----- Source data -----

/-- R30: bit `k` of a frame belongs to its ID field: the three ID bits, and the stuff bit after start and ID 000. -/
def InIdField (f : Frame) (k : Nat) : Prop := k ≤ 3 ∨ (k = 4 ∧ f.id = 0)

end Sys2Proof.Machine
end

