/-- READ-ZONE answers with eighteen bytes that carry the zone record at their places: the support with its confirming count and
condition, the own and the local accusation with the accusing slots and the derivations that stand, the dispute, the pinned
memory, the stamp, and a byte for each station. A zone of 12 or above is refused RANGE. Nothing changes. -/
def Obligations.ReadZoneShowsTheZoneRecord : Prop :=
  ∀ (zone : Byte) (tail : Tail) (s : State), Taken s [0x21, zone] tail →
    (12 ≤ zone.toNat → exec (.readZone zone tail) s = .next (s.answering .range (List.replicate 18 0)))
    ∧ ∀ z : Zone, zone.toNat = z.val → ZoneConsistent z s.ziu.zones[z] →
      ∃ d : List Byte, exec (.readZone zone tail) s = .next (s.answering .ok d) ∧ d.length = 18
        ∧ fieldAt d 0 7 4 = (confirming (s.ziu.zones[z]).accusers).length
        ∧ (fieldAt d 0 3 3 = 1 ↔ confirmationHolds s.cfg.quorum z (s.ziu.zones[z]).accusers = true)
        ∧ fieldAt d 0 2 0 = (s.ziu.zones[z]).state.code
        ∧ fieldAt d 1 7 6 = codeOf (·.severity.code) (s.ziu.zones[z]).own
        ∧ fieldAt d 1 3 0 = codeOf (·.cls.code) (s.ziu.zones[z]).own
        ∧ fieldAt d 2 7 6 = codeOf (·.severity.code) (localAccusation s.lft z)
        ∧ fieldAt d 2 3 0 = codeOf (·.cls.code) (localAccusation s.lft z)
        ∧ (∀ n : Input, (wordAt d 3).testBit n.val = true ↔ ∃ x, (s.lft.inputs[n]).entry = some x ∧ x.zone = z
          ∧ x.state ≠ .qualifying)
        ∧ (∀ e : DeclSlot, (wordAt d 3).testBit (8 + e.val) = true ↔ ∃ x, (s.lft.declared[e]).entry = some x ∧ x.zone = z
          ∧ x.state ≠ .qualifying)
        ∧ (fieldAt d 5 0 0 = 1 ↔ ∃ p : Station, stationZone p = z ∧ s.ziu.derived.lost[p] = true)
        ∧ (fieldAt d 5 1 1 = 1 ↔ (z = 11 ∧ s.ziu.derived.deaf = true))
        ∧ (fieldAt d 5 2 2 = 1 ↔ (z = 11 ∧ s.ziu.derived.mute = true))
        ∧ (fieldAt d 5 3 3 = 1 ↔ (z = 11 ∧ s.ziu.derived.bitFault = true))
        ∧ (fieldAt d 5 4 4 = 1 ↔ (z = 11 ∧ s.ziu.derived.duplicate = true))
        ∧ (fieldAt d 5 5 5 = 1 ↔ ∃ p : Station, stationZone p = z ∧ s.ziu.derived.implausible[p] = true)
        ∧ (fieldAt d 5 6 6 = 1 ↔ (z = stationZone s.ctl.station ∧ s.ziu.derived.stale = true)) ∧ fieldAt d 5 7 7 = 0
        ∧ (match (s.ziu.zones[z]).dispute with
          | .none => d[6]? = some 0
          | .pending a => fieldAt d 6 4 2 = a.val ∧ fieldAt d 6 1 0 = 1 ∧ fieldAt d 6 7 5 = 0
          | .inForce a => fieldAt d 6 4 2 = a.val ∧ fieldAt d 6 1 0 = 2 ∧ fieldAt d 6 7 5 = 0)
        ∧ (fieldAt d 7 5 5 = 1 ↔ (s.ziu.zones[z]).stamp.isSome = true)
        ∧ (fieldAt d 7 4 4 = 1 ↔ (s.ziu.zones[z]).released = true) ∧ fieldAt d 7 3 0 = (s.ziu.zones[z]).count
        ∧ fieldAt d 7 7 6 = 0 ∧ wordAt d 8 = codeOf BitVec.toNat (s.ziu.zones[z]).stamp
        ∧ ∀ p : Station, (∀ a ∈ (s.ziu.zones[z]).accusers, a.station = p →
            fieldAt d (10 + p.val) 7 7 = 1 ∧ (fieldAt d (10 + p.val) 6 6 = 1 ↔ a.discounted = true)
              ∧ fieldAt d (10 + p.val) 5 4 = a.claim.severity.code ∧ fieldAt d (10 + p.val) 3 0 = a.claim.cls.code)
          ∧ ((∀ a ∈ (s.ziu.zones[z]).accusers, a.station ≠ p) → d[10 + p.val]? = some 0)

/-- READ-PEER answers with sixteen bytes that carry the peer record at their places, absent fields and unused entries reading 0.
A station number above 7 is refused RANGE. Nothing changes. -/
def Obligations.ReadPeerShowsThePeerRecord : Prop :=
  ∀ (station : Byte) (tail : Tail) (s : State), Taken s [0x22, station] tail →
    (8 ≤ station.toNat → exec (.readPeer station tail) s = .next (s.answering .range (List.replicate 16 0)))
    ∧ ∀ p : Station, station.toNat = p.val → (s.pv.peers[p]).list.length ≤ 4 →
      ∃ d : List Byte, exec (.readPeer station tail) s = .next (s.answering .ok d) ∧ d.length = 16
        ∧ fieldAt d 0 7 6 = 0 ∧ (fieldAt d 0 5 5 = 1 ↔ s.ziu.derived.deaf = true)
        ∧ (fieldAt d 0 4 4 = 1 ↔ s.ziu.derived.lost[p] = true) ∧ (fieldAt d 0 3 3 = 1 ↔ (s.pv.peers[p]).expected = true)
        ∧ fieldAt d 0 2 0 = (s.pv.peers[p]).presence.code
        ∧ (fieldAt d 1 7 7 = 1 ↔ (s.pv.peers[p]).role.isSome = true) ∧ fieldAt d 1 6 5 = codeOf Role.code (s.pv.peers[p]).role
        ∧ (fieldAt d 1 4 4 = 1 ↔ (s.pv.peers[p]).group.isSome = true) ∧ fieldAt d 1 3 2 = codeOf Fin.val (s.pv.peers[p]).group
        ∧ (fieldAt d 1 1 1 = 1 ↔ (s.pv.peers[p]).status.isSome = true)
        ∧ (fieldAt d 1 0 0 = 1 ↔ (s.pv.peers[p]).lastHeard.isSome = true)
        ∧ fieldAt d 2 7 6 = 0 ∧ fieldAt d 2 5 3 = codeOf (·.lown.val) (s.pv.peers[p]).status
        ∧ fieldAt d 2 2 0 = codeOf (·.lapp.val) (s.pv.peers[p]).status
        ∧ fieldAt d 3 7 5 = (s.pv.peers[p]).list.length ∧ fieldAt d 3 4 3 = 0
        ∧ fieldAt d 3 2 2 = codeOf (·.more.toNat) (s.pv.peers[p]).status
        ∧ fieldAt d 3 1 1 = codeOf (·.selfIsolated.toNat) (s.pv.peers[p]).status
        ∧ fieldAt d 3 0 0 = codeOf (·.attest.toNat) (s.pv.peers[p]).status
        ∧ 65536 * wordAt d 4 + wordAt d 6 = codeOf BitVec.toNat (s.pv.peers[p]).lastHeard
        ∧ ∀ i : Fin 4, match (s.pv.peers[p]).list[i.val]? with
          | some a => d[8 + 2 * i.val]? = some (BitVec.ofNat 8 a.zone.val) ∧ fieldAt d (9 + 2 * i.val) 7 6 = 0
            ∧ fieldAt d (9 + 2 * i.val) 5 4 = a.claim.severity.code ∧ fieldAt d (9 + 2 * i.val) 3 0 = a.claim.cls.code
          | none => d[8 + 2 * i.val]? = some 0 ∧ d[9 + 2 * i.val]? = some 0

-----

Locate the word "that" in the entries, and copy every line where it is found.

- Response to this exercise:
/-- READ-ZONE answers with eighteen bytes that carry the zone record at their places: the support with its confirming count and
condition, the own and the local accusation with the accusing slots and the derivations that stand, the dispute, the pinned
/-- READ-PEER answers with sixteen bytes that carry the peer record at their places, absent fields and unused entries reading 0.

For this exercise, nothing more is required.